Appendix 1: Information Sources and Contacts for Parks and Watersheds on the Bay Area Ridge Trail Route

Appendix 2: Transportation Agencies That Serve the Bay Area Ridge Trail Route

Index

About the Authors


Notă biografică

A Mill Valley resident and native Northern Californian, Elizabeth Byers has lived in the San Francisco Bay Area for most of her life. As a child and teenager, she explored the beautiful mountains of Carmel Valley and Big Sur near her home. Her love of the outdoors led her to study environmental planning in college and graduate school at the University of California, Berkeley. She began working in the land conservation field in the mid-1980s, for 16 years as a project manager, program director, and writer at the Trust for Public Land (TPL) and then as a consultant for many nonprofits and agencies, including the Garden Conservancy, the Bay Area Ridge Trail Council, and TPL.

In 1988, while at TPL, Elizabeth became one of the founding board members of the Bay Area Ridge Trail Council, and she stayed connected to the organization over the years. She coauthored the second edition of The Conservation Easement Handbook, copublished by TPL and the Land Trust Alliance in 2005, and was a photographer and project coordinator for the 2014 Golden Gate National Parks Conservancy publication Alcatraz Gardens: Remembered, Reclaimed, Reimagined. She is a mom to two children in their 20s who grew up on the lower slopes of Mount Tamalpais.

Elizabeth hiked, biked, and photographed the Ridge Trail to update this guidebook, often with family and friends, and this journey reconfirmed for her the magnificence of the Bay Area landscape.

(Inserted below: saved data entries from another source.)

-- ==== Sys2Proof/Certificates/Slice0/Obligations.lean ====
section
/-!
DEFINITION. The statements for the provers. Each docstring says which rule of spec/ its statement formalises, and which log entry
it rests on where it rests on a choice of the model's.
-/

open Sys2Proof Sys2Proof.Machine

/-! ## Encoding and decoding -/

/-- 30 R82 to R96, R103: decoding what the encoder lays out gives the instruction back, for every constructor, with every operand at
every value its encoding has, under every value of `OPC_NIBBLE`. (The layout of a non-pin entry as the word 0 is log 13.) -/
def Obligations.DecodeOfEncodeIsTheInstruction : Prop :=
  ∀ (nibble : BitVec 4) (i : Instr), i.wellFormed = true → decodeWire nibble (encode nibble i) = some i

/-- 30 R82, R97: a one-word command has one encoding: the word that decodes to it is the word the encoder gives. -/
def Obligations.DecodedCommandWordEncodesBack : Prop :=
  ∀ (nibble : BitVec 4) (w : Word) (i : Instr), decodeCommand w = .one i → encode nibble i = .command [w]

/-- 30 R82 to R85, R91, R92, R94 to R97, R103: words and what they decode as. Five one-word commands and the refused word stand in 95
section 3.1; the bytes of the two bus frames are those that V-REG-2 and V-REG-3 of 95 section 3.4 send; the PLANE_INIT with two entries
is composed here from R83 and R84. -/
def Obligations.SpecExampleWordsDecode : Prop :=
  decodeWords [0x10000102#32] = some (.spiBind 0#3 1#3 2#3) ∧
  decodeWords [0x2000029C#32] = some (.regBind 0#3 1#3 2#3 3#3 4#3) ∧
  decodeWords [0x2103293C#32] = some (.regWrite 3#3 0x29#8 0x3C#8) ∧
  decodeWords [0x22050900#32] = some (.regRead 5#3 0x09#8) ∧
  decodeWords [0x113C0000#32] = some (.spiSend 0x3C#8) ∧
  decodeWords [0x01020100#32, 0x50000100#32, 0x50030300#32] =
    some (.planeInit [.pin 0#8 .output false 0#8, .pin 3#8 .output true 0#8] true) ∧
  decodeWords [0x03010200#32] = none ∧
  decodeBus 0b0100#4 [0x46#8, 0x09#8, 0x3C#8] = .frame (.frameWr 3#3 9#5 0x3C#8) [] ∧
  decodeBus 0b0100#4 [0x4B#8, 0x09#8] = .frame (.frameRd 5#3 9#5) []

/-- 30 R98: a word with an unassigned OP is refused with REFUSED_ENC, and nothing else changes but that the word is taken. -/
def Obligations.UnassignedOpIsRefused : Prop :=
  ∀ (s : State) (w : Word) (ws : List Word), s.AwaitsCommand → s.port = w :: ws → Word.op w ∉ assignedOps →
    step s = .next { s with port := ws, responses := s.responses ++ [⟨.refusedEnc, 0x00#8⟩] }

/-- 30 R97: a word that matches a row's OP but has a reserved bit set is refused with REFUSED_ENC; so is the whole PLANE_INIT if its
word has one, or one of its payload words is a pin entry with one. No state changes and no event is traced: the words are taken and
the response is given. (That a PLANE_INIT word with a reserved bit still takes its payload is log 2.) -/
def Obligations.ReservedBitIsRefused : Prop :=
  (∀ (s : State) (w : Word) (ws : List Word) (row : Byte × Word × Word), s.AwaitsCommand → s.port = w :: ws →
    row ∈ commandRows → Word.op w = row.1 → w &&& row.2.1 ≠ row.2.2 →
    step s = .next { s with port := ws, responses := s.responses ++ [⟨.refusedEnc, 0x00#8⟩] }) ∧
  (∀ (s : State) (w : Word) (payload ws : List Word), s.AwaitsCommand → s.port = w :: payload ++ ws →
    Word.op w = 0x01#8 → payload.length = (Word.fieldA w).toNat →
    (w &&& 0xFF00FEFF#32 ≠ 0x01000000#32 ∨ ∃ e ∈ payload, Word.op e = 0x50#8 ∧ e &&& 0xFF00FC00#32 ≠ 0x50000000#32) →
    Sys2Proof.core.run (payload.length + 2) s =
      .next { s with port := ws, responses := s.responses ++ [⟨.refusedEnc, 0x00#8⟩] })

/-! ## Steps -/

/-- What a step runs (logs 1, 2, 10): a command word decoded in the command position, a pin entry decoded in the payload position, a
received PLANE_INIT, and a frame decoded at the framer, each by `exec` in the state that has taken its words. -/
def Obligations.StepRunsTheDecodedInstruction : Prop :=
  (∀ (s : State) (w : Word) (ws : List Word) (i : Instr), s.AwaitsCommand → s.port = w :: ws → decodeWords [w] = some i →
    (∀ es sim, i ≠ .planeInit es sim) → step s = exec i { s with port := ws }) ∧
  (∀ (s : State) (k : Intake) (n : Nat) (w : Word) (ws : List Word) (index : Byte) (dir : Dir) (init : Bool) (name : Byte),
    s.busIn = [] → s.intake = some k → k.need = n + 1 → s.port = w :: ws →
    decodeEntry w = some (.pin index dir init name) →
    step s = exec (.planeInitEntry index dir init name) { s with port := ws }) ∧
  (∀ (s : State) (k : Intake), s.busIn = [] → s.intake = some k → k.need = 0 → k.illegal = false →
    step s = exec (.planeInit k.entries k.sim) { s with intake := none }) ∧
  (∀ (s : State) (i : Instr) (rest : List Byte), decodeBus s.cfg.opcNibble s.busIn = .frame i rest →
    step s = exec i { s with busIn := rest })

/-- 30 R83, R84, R100 (log 2): a PLANE_INIT word and its `N` payload words, taken a word a step, run as the one command they decode
to. -/
def Obligations.PlaneInitRunsWhenItsPayloadIsIn : Prop :=
  ∀ (s : State) (w : Word) (payload ws : List Word) (es : List Entry) (sim : Bool), s.AwaitsCommand →
    s.port = w :: payload ++ ws → decodeWords (w :: payload) = some (.planeInit es sim) →
    Sys2Proof.core.run (payload.length + 1) s = .next { s with port := ws, intake := some ⟨sim, false, 0, es⟩ } ∧
    Sys2Proof.core.run (payload.length + 2) s = exec (.planeInit es sim) { s with port := ws }

/-- 60 R229: between commands the block is idle and holds its state. (That a step with nothing to take is that holding is log 3, DEDUCED
from the rule.) -/
def Obligations.IdleBlockHoldsItsState : Prop :=
  ∀ s : State, s.AwaitsCommand → s.port = [] → step s = .next s

/-! ## Phases, responses, errors -/

/-- 60 R215: a command issued in a phase not listed for it is refused with REFUSED_STATE; no state changes and no event is traced. -/
def Obligations.CommandInWrongPhaseIsRefused : Prop :=
  ∀ (i : Instr) (s : State), (∀ dev reg data, i ≠ .frameWr dev reg data) → (∀ dev reg, i ≠ .frameRd dev reg) →
    accepts i s = false → exec i s = .next (s.answered .refusedState 0x00#8)

/-- 60 R210's column "raised by": every instruction but a payload entry gives exactly one response, and its status is one its row names.
(R210 names no bus frame: that FRAME_WR and FRAME_RD give one response, as REG_WRITE and REG_READ do, is the model's choice, log 10. A
payload entry is no command: PayloadEntryIsReceived says what it gives.) -/
def Obligations.ResponseIsOneOfItsCommand : Prop :=
  ∀ (i : Instr) (s t : State), exec i s = .next t → (∀ index dir init name, i ≠ .planeInitEntry index dir init name) →
    ∃ r, t.responses = s.responses ++ [r] ∧
      match r.status with
      | .ok => True
      | .cfgErr => (∃ es sim, i = .planeInit es sim) ∨ (∃ c mo mi, i = .spiBind c mo mi) ∨ ∃ c mo mi cs rst, i = .regBind c mo mi cs rst
      | .fatalIo => (∃ es sim, i = .planeInit es sim) ∧ (r.data = 0x01#8 ∨ r.data = 0x02#8 ∨ r.data = 0x03#8)
      | .ioErr => (r.data = 0x01#8 ∨ r.data = 0x02#8) ∧
          ((∃ f, i = .setPins f) ∨ i = .getPins ∨ (∃ v, i = .spiSend v) ∨ i = .spiRecv)
      | .regAccessErr => (r.data = 0x01#8 ∨ r.data = 0x02#8) ∧
          ((∃ c mo mi cs rst, i = .regBind c mo mi cs rst) ∨ (∃ d g x, i = .regWrite d g x) ∨ (∃ d g, i = .regRead d g) ∨
            (∃ d g x, i = .frameWr d g x) ∨ ∃ d g, i = .frameRd d g)
      | .refusedState => r.data = 0x00#8 ∧ t = s.answered .refusedState 0x00#8
      | .refusedEnc => False
      | .noPin => ∃ n v, i = .setPin n v ∧ r.data = n.zeroExtend 8

/-- 60 R220: a fatal error closes the link, keeps the trace, and leaves the block at power-on, with phase IDLE, where only PLANE_INIT
(and a payload entry, which is no command) is accepted. Fatal are IO_ERR, REG_ACCESS_ERR, the CFG_ERR of a binding, and FATAL_IO but
for 0x01 (R210). -/
def Obligations.FatalErrorTearsDown : Prop :=
  ∀ (i : Instr) (s t : State) (r : Response), exec i s = .next t → t.responses = s.responses ++ [r] →
    (r.status = .ioErr ∨ r.status = .regAccessErr ∨ (r.status = .cfgErr ∧ ∀ es sim, i ≠ .planeInit es sim) ∨
      (r.status = .fatalIo ∧ r.data ≠ 0x01#8)) →
    t.AtPowerOn ∧ s.trace <+: t.trace ∧ (∃ ok, t.trace.getLast? = some (.closeLink ok)) ∧
      ∀ j, accepts j t = true → (∃ es sim, j = .planeInit es sim) ∨ ∃ index dir init name, j = .planeInitEntry index dir init name

/-! ## The Pin Plane -/

/-- 10 R24: the bits of the three masks, their invariants, and their reset value. -/
def Obligations.MasksDescribeTheArena : Prop :=
  (∀ (s : State) (i : PinIx),
    (bitAt s.outMask i = true ↔ ∃ p, s.slot i = some p ∧ p.dir = .output) ∧
    (bitAt s.inMask i = true ↔ ∃ p, s.slot i = some p ∧ p.dir = .input) ∧
    (s.slot i = none → bitAt s.outMask i = false ∧ bitAt s.inMask i = false ∧ bitAt s.activeMask i = false)) ∧
  (∀ s : State, s.activeMask = s.outMask ||| s.inMask ∧ s.outMask &&& s.inMask = 0x00#8) ∧
  State.reset.outMask = 0x00#8 ∧ State.reset.inMask = 0x00#8 ∧ State.reset.activeMask = 0x00#8

/-- 40 R121, 30 R105: bit i of the pin-state byte is 1 iff pin i is present, an output and has value 1; no bit outside `out_mask` is
set. -/
def Obligations.PinByteShowsOutputsOnly : Prop :=
  ∀ s : State, s.pinByte &&& ~~~s.outMask = 0x00#8 ∧
    ∀ i, bitAt s.pinByte i = true ↔ ∃ p, s.slot i = some p ∧ p.dir = .output ∧ p.value = true

/-- 40 R118: SET_PIN writes one present pin's value and nothing else, refuses an absent slot with NO_PIN and the index, and is refused
in IDLE. -/
def Obligations.SetPinWritesOneValue : Prop :=
  ∀ (s : State) (i : PinIx) (v : Bool),
    (s.phase = .idle → exec (.setPin i v) s = .next (s.answered .refusedState 0x00#8)) ∧
    (s.phase ≠ .idle → s.slot i = none → exec (.setPin i v) s = .next (s.answered .noPin (i.zeroExtend 8))) ∧
    (∀ p, s.phase ≠ .idle → s.slot i = some p →
      ∃ pins, exec (.setPin i v) s = .next (State.answered { s with pins := pins } .ok 0x00#8) ∧
        State.slot { s with pins := pins } i = some { p with value := v } ∧
        ∀ j, j ≠ i → State.slot { s with pins := pins } j = s.slot j)

/-- 40 R119, 30 R86: GET_PIN answers presence, direction and value, 0x00 for an absent slot, and changes nothing; in IDLE it is
refused. -/
def Obligations.GetPinReportsTheSlot : Prop :=
  ∀ (s : State) (i : PinIx),
    (s.phase = .idle → exec (.getPin i) s = .next (s.answered .refusedState 0x00#8)) ∧
    (s.phase ≠ .idle → ∃ d : Byte, exec (.getPin i) s = .next (s.answered .ok d) ∧ (s.slot i = none → d = 0x00#8) ∧
      ∀ p, s.slot i = some p →
        d.getLsbD 0 = true ∧ (d.getLsbD 1 = true ↔ p.dir = .output) ∧ d.getLsbD 2 = p.value ∧ d.extractLsb' 3 5 = 0#5)

/-- 40 R120: SET_PINS 0 below `MAX_PACKET` appends the pin-state byte to the buffer and makes no link call. -/
def Obligations.PushBelowMaxPacketOnlyBuffers : Prop :=
  ∀ s : State, s.phase ≠ .idle → s.txbuf.length + 1 < s.cfg.maxPacket →
    exec (.setPins false) s =
      .next (State.answered { s with txbuf := s.txbuf ++ [s.pinByte], haenOk := s.ghostAfterPush } .ok 0x00#8)

/-- 40 R120, R122, R124: SET_PINS that flushes, or that brings the buffer to `MAX_PACKET`, sends the whole buffer with the new byte as
one WRITE, appends it to the bounded history and empties the buffer: in simulation mode with the full count. -/
def Obligations.FlushingPushMakesOneWrite : Prop :=
  ∀ (s : State) (flush : Bool), s.phase ≠ .idle → s.sim = true →
    (flush = true ∨ s.cfg.maxPacket ≤ s.txbuf.length + 1) →
    exec (.setPins flush) s =
      .next (State.answered
        { s with
          txbuf := []
          history := lastOf s.cfg.histCap (s.history ++ (s.txbuf ++ [s.pinByte]))
          haenOk := s.ghostAfterPush
          trace := s.trace ++ [.write (s.txbuf ++ [s.pinByte]) (some (s.txbuf.length + 1))] } .ok 0x00#8)

/-- 40 R123 (with R122, R124): a WRITE the link answers short is flagged and no more: the buffer is cleared and recorded whole, one
WRITE is made, the response is OK. A full answer is not flagged. (Answers above the length count as the length, log 6.) -/
def Obligations.ShortWriteIsOnlyFlagged : Prop :=
  ∀ (s : State) (flush : Bool) (n : Nat), s.phase ≠ .idle → s.sim = false →
    (flush = true ∨ s.cfg.maxPacket ≤ s.txbuf.length + 1) → s.answerAt 0 = .ok n →
    exec (.setPins flush) s =
      .next (State.answered
        { s with
          txbuf := []
          history := lastOf s.cfg.histCap (s.history ++ (s.txbuf ++ [s.pinByte]))
          haenOk := s.ghostAfterPush
          trace := s.trace ++ [.write (s.txbuf ++ [s.pinByte]) (some (min n (s.txbuf.length + 1)))] ++
            (if n < s.txbuf.length + 1 then [.shortWrite n (s.txbuf.length + 1)] else [])
          answers := s.answers.tail
          draws := s.draws + 1 } .ok 0x00#8)

/-- 60 R213, R220: a WRITE that fails in SET_PINS is IO_ERR 0x01, and fatal: the trace holds the failed WRITE and the teardown's
CLOSE, the block is at power-on. -/
def Obligations.FailedWriteInSetPinsIsIoErr : Prop :=
  ∀ (s : State) (flush : Bool), s.phase ≠ .idle → s.sim = false →
    (flush = true ∨ s.cfg.maxPacket ≤ s.txbuf.length + 1) → s.answerAt 0 = .fail →
    exec (.setPins flush) s =
      .next (State.answered
        (State.closed { s with
          trace := s.trace ++ ([.write (s.txbuf ++ [s.pinByte]) none] : List Event), answers := s.answers.tail, draws := s.draws + 1 })
        .ioErr 0x01#8)

/-- 40 R125, R126, 20 R71: GET_PINS sends what is pending, if anything, before it READs; the present input pins take their bits of the
snapshot, nothing else in the arena changes; the answer is the byte of all present pins' values. -/
def Obligations.GetPinsFlushesThenReads : Prop :=
  ∀ s : State, s.phase ≠ .idle → s.linkGood 2 →
    ∃ (b d : Byte) (n : Nat) (t : State), exec .getPins s = .next t ∧ t.responses = s.responses ++ [⟨.ok, d⟩] ∧
      t.trace = s.trace ++
        (if s.txbuf = [] then [] else Event.write s.txbuf (some n) :: if n < s.txbuf.length then [Event.shortWrite n s.txbuf.length] else []) ++
        ([.read (some b)] : List Event) ∧
      t.txbuf = [] ∧
      (∀ i, t.slot i = (s.slot i).map fun p => if p.dir = .input then { p with value := bitAt b i } else p) ∧
      (∀ i, bitAt d i = true ↔ ∃ p, t.slot i = some p ∧ p.value = true) ∧
      s.SameOutside t (fun i => s.hasDir i .input = true) ∧ t.haenOk = s.haenOk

Jean Rusmore, the author of this book's first three editions, grew up in what was once the small town of Anaheim, California, in the county that boasted orange and lemon groves as its namesake. She took her first backpacking trip at age 16, when she and a cousin ascended the slopes of Mount Wilson in the San Gabriel Mountains with some food and a jacket rolled up in a blanket. Her outdoor experience was enlarged through her husband, Ted, whom she met at the University of California, Berkeley. They skied and backpacked with their six children, and all looked forward to their annual Sierra backpacking trip.

When the Midpeninsula Regional Open Space District was established, Jean and her friend Frances Spangle decided to write a book about the new foothill preserves, Peninsula Trails, followed by South Bay Trails, both published by Wilderness Press. When the first segments of the Ridge Trail opened, they wrote pamphlets about each leg. These were later combined and published as the first edition of this book.